Adding torch-mlir end-to-end tests to IREE CI

174 views
Skip to first unread message

Sean Silva

unread,
May 2, 2022, 9:21:35 AM5/2/22
to iree-discuss
I have been maintaining a nightly run of the IREE nightly pip package vs the Torch-MLIR E2E tests in the iree-torch repo (https://github.com/google/iree-torch). In the last 3 weeks it has caught 2 legitimate regressions:


I would like to move these tests coreward to prevent regressions, as it has started to be a maintenance burden to file these bugs, XFAIL the tests, and then un-XFAIL them once the fix lands. Almost all the tests boil down to very small MLIR snippets (the IR in the bugs above is unreduced).

I don't think it is advisable to actually depend on pulling down Torch-MLIR itself for the testing (especially as new tests get added to the test suite).
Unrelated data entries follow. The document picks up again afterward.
-- ==== Sys2Proof/Machine/Gate.lean ====
section
/-!
DEFINITION. Gateways (R280–R284, R291–R294): their mesh requests, the streams they carry out for DMA channels, and the inbound requests
they serve through windows (R275–R279).
-/
namespace Sys2Proof.Machine

/-- The edge fields: those with a place beside them in the lattice that holds no field (R13, R280; log entry 141). -/
def edgeFields : List Nat :=
  (List.range fieldCount).filter fun f =>
    let fc := colOfField f
    let fr := rowOfField f
    !(decide (0 < fc ∧ 0 < fr) && [(fc + 1, fr), (fc - 1, fr), (fc, fr + 1), (fc, fr - 1)].all fun p => (fieldAt p.1 p.2).isSome)

/-- The router beside which a gateway stands: one in an edge field, which one the part fixes (R280). -/
def gateCoord (g : Nat) : Coord :=
  let k := Config.gatewayPlace g
  let n := k / edgeFields.length
  let o := fieldOrigin (edgeFields.getD (k % edgeFields.length) 0)
  { x := o.x + n % 96, y := o.y + n / 96 % 80 }

/-- The channel whose slot a gateway serves (R282): the M-cell and channel. -/
def State.channelOf (s : State) (g slot : Nat) : Coord × Nat :=
  let home := match s.relend.movedGates.find? fun e => e.2 == g with | some e => e.1 | none => g
  let n := 16 * home + slot
  (vaultCell (n / 4), n % 4)

/-- Lines that a channel has outstanding, those of its streams among them (R103, R284). -/
def State.linesOut (s : State) (c : Coord) (ch : Nat) : Nat := (s.channel c ch).outstanding + s.streamLines c ch

/-- Change a stream record of a gateway, keyed 2 slot + record. -/
def State.mapRecord (s : State) (g key : Nat) (f : StreamRecord → StreamRecord) : State :=
  s.mapGate g fun x => { x with records := x.records.modify key f }

/-! ### Mesh requests of a gateway (R280, R294) -/

/-- A line of a stream ended one of its stages: its data arrived, or it is done (R241, R283). -/
def State.streamStage (s : State) (g key line : Nat) (write : Bool) (status : Code) (data : Payload) : State :=
  s.mapRecord g key fun r =>
    { r with
      lines := r.lines.map fun l =>
        if l.index = line then
          if write then { l with phase := .done, status := if l.status = Codes.ok then status else l.status }
          else { l with phase := .arrived, status, data }
        else l }

/-- A mesh request of a gateway ended: its stream line or inbound request takes note (R283, R292). -/
def State.gateEnded (s : State) (g : Nat) (use : GateUse) (status : Code) (data : Payload) : State :=
  match use with
  | .stream slot rec_ line write => s.streamStage g (2 * slot + rec_) line write status data
  | .serve id arrival => s.mapGate g fun x =>
      { x with
        inbound := x.inbound.map fun i =>
          if i.id = id then
            let i := { i with open_ := i.open_ - 1 }
            if arrival then (match i.done with
              | some (st, d) => { i with done := some (if st = Codes.ok then status else st, d) }
              | none => i)
            else { i with done := some (status, data) }
          else i }

/-- A request packet of a gateway enters the router at the gateway's port, or is refused there and ends (R190). -/
def State.gateInject (s : State) (g : Nat) (p : Packet) (use : GateUse) : State :=
  match s.injectCheck (gateCoord g) p with
  | .inr p => s.mapRouter (gateCoord g) fun r => r.inject 6 p
  | .inl status => (s.mapGate g fun x => { x with out := x.out.filter fun e => e.1.pkt.tag != p.tag }).gateEnded g use status []

/-- A gateway sends a mesh request on one of its 16 tags; none where no tag is free (R280, R294). -/
def State.gateRequest (s : State) (g : Nat) (use : GateUse) (type : Nat) (dst : Coord) (offset aux tally : Nat) (en : Bool) (flock : Nat)
    (payload : Payload) : Option State :=
  let x := s.gate g
  ((List.range 16).find? fun t => !x.out.any (fun o => o.1.pkt.tag == t) && decide (x.resting.get 0 t ≤ s.clock)).map fun tag =>
    let seq := x.seqBits.get false tag
    let pkt := (requestPacket (gateCoord g) s 5 tag type seq dst offset aux tally en flock payload).seal
    let o : Outstanding := { pkt, sentAt := s.clock, resent := false, local_ := none, arrival := none, by_ := .zero, line := 0, acks := 0, drops0 := 0,
                             drops1 := 0, members := none }
    (s.mapGate g fun x => { x with out := x.out ++ [(o, use)], seqBits := x.seqBits.set false tag (!seq) }).gateInject g pkt use

/-- An event of a gateway as a requester (R194, R196, R197, R212): the rules are a cell's, on the gateway's own requests. -/
def State.gateEvent (s : State) (g : Nat) (f : Work → Work) : State :=
  let x := s.gate g
  let c := gateCoord g
  let mesh : MeshState := { MeshState.reset with
    out := x.out.map (·.1)
    resting := x.resting.map fun e => (80 + e.1, e.2) }
  let w := f (Work.start c s.clock s.epoch s.freeIdx [] [] { Cell.reset with mesh })
  let useOf := fun (t : Nat) => (x.out.find? fun e => e.1.pkt.tag == t).map (·.2)
  let s := s.mapGate g fun x => { x with
    out := w.cell.mesh.out.filterMap fun o => (useOf o.pkt.tag).map fun u => (o, u)
    resting := w.cell.mesh.resting.map fun e => (e.1 - 80, e.2) }
  let s := if w.strays = 0 ∧ w.crcDrops = 0 then s else s.mapRouter c fun r => (r.count cStray w.strays).count cDropCrc w.crcDrops
  let s := w.ended.foldl (fun (s : State) e => match useOf e.1.pkt.tag with
    | some u => s.gateEnded g u e.2.1 e.2.2
    | none => s) s
  w.sends.foldl (fun (s : State) p => match useOf p.tag with
    | some u => s.gateInject g p u
    | none => s) s

/-! ### Streams (R281–R284) -/

/-- The stream record of a descriptor: the root of a FLOCK destination in [243:224], STATUS and the rest zero (R283). -/
def streamWord (w : Word256) (root : Option Coord) : Word256 :=
  BitVec.ofNat 256 (w.toNat % 2 ^ 224 + 2 ^ 224 * (match root with | some c => c.x % 1024 + 1024 * (c.y % 1024) | none => 0))

/-- The flock root a record carries. -/
def recordRoot (w : Word256) : Coord := { x := bits w.toNat 224 10, y := bits w.toNat 234 10 }

/-- How far a line of a stream came: its request is sent or it ended; it waits for a mesh tag of the gateway; it waits for a Relend tag (R284, R289). -/
inductive LineTry
  | went (s : State)
  | meshWait
  | tagWait (s : State)

/-- A mesh request of a stream's line. -/
def LineTry.ofMesh (t : Option State) : LineTry := match t with | some s => .went s | none => .meshWait

/-- A Relend request of a stream's line: sent, or ended with a status. -/
def State.lineIssue (s : State) (g key k kind a : Nat) (write poison : Bool) (data : List Byte) : LineTry :=
  match s.relendIssue (.stream g (key / 2) (key % 2) k) kind a 64 0 poison data with
  | (.sent, s) => .went s
  | (.failed st, s) => .went (s.streamStage g key k write st [])
  | (.noTag _, s) => .tagWait s

/-- Read line k of a stream: on the mesh, or over Relend (R240, R283). -/
def State.streamRead (s : State) (g key : Nat) (d : Desc) (k : Nat) : LineTry :=
  let use := GateUse.stream (key / 2) (key % 2) k false
  let a := lineAddr d.srcKind d.src k
  match d.srcKind with
  | 0 => .ofMesh (s.gateRequest g use tGet (meshCell a) (meshOffset a) 64 0 false 0 [])
  | 1 =>
    let (lv, line) := loftPlace a
    match s.loft.resolve lv with
    | none => .went (s.streamStage g key k false Codes.loftLost [])
    | some pv => .ofMesh (s.gateRequest g use tLoftRd (vaultCell pv) line 0 0 false 0 [])
  | _ => s.lineIssue g key k kRead a false false []

/-- Write line k of a stream with its data (R240, R283, R287). -/
def State.streamWrite (s : State) (g key : Nat) (word : Word256) (k : Nat) (data : Payload) : LineTry :=
  let d := Desc.ofWord word
  let use := GateUse.stream (key / 2) (key % 2) k true
  let a := lineAddr d.dstKind d.dst k
  match d.dstKind with
  | 0 => .ofMesh (s.gateRequest g use tPut (meshCell a) (meshOffset a) data.length d.arrivalTally d.arrivalEn 0 data)
  | 1 =>
    let (lv, line) := loftPlace a
    match s.loft.resolve lv with
    | none => .went (s.streamStage g key k true Codes.loftLost [])
    | some pv => .ofMesh (s.gateRequest g use tLoftWr (vaultCell pv) line 0 0 false 0 data)
  | 2 => s.lineIssue g key k kWrite a true data.poisoned (data.map fun b => if data.poisoned then 0 else b.data)
  | _ => .ofMesh (s.gateRequest g use tFlockUp (recordRoot word) (meshOffset a) data.length d.arrivalTally d.arrivalEn d.flock data)

/-- Was the channel that a slot serves aborted with its region (R105, R282)? -/
def State.streamCut (s : State) (g key : Nat) : Bool :=
  let (c, ch) := s.channelOf g (key / 2)
  (s.channel c ch).aborted

/-- Lines of a record that ended leave it, and the record is DONE once none is left (R283, R284), or, for a channel that is aborted, once none is
outstanding (R105); what ended is progress. -/
def StreamRecord.settle (cut : Bool) (r : StreamRecord) : StreamRecord :=
  let d : DmaDesc := { addr := 0, word := r.word, invalid := false, started := true, base := 0, next := r.next, lines := r.lines, failed := r.failed,
                       placed := none, recorded := false }
  let e := d.settle
  let ended := r.lines.length - e.lines.length
  let done := (cut || decide (d.desc.lines ≤ r.next)) && e.lines.isEmpty
  { r with lines := e.lines, failed := e.failed, linesDone := r.linesDone + ended, done, changed := r.changed || decide (0 < ended) || (done && !r.done),
           stalledAt := if 0 < ended then none else r.stalledAt }

/-- The stream is held at the Relend in-flight bound: no tag of its port is free (R284, R289). -/
def StreamRecord.stall (now : Nat) (r : StreamRecord) : StreamRecord :=
  { r with stalledAt := some (r.stalledAt.getD now), changed := r.changed || r.stalledAt.isNone }

/-- The stream is held no more: its request went (R284). -/
def StreamRecord.freed (r : StreamRecord) : StreamRecord := { r with stalledAt := none, changed := r.changed || r.stalledAt.isSome }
I propose the following:

1. We teach iree-torch how to spit out a snapshot of standalone iree-compile/iree-run-mlir invocations from the test suite. (this removes the dependence on Torch-MLIR)
2.  We add an IREE CI job (presubmit ideally) that bulk runs those commandline invocations (should be pretty quick).
3. We add to the build cop rotation the weekly task to regenerate the test snapshot and update the XFAILs / file any bugs identified by new tests.

What do folks think? I'm happy to do this once we agree on the end state we want.

-- Sean Silva

Scott Todd

unread,
May 2, 2022, 1:36:27 PM5/2/22
to Sean Silva, iree-discuss
I'm all for adding more test coverage :D

Agreed about the dependency layering. We should be steering towards the core repo not depending on high level ML frameworks. Until we have a stable ml_program dialect and maybe some notion of dialect versioning, this will be bumpy though.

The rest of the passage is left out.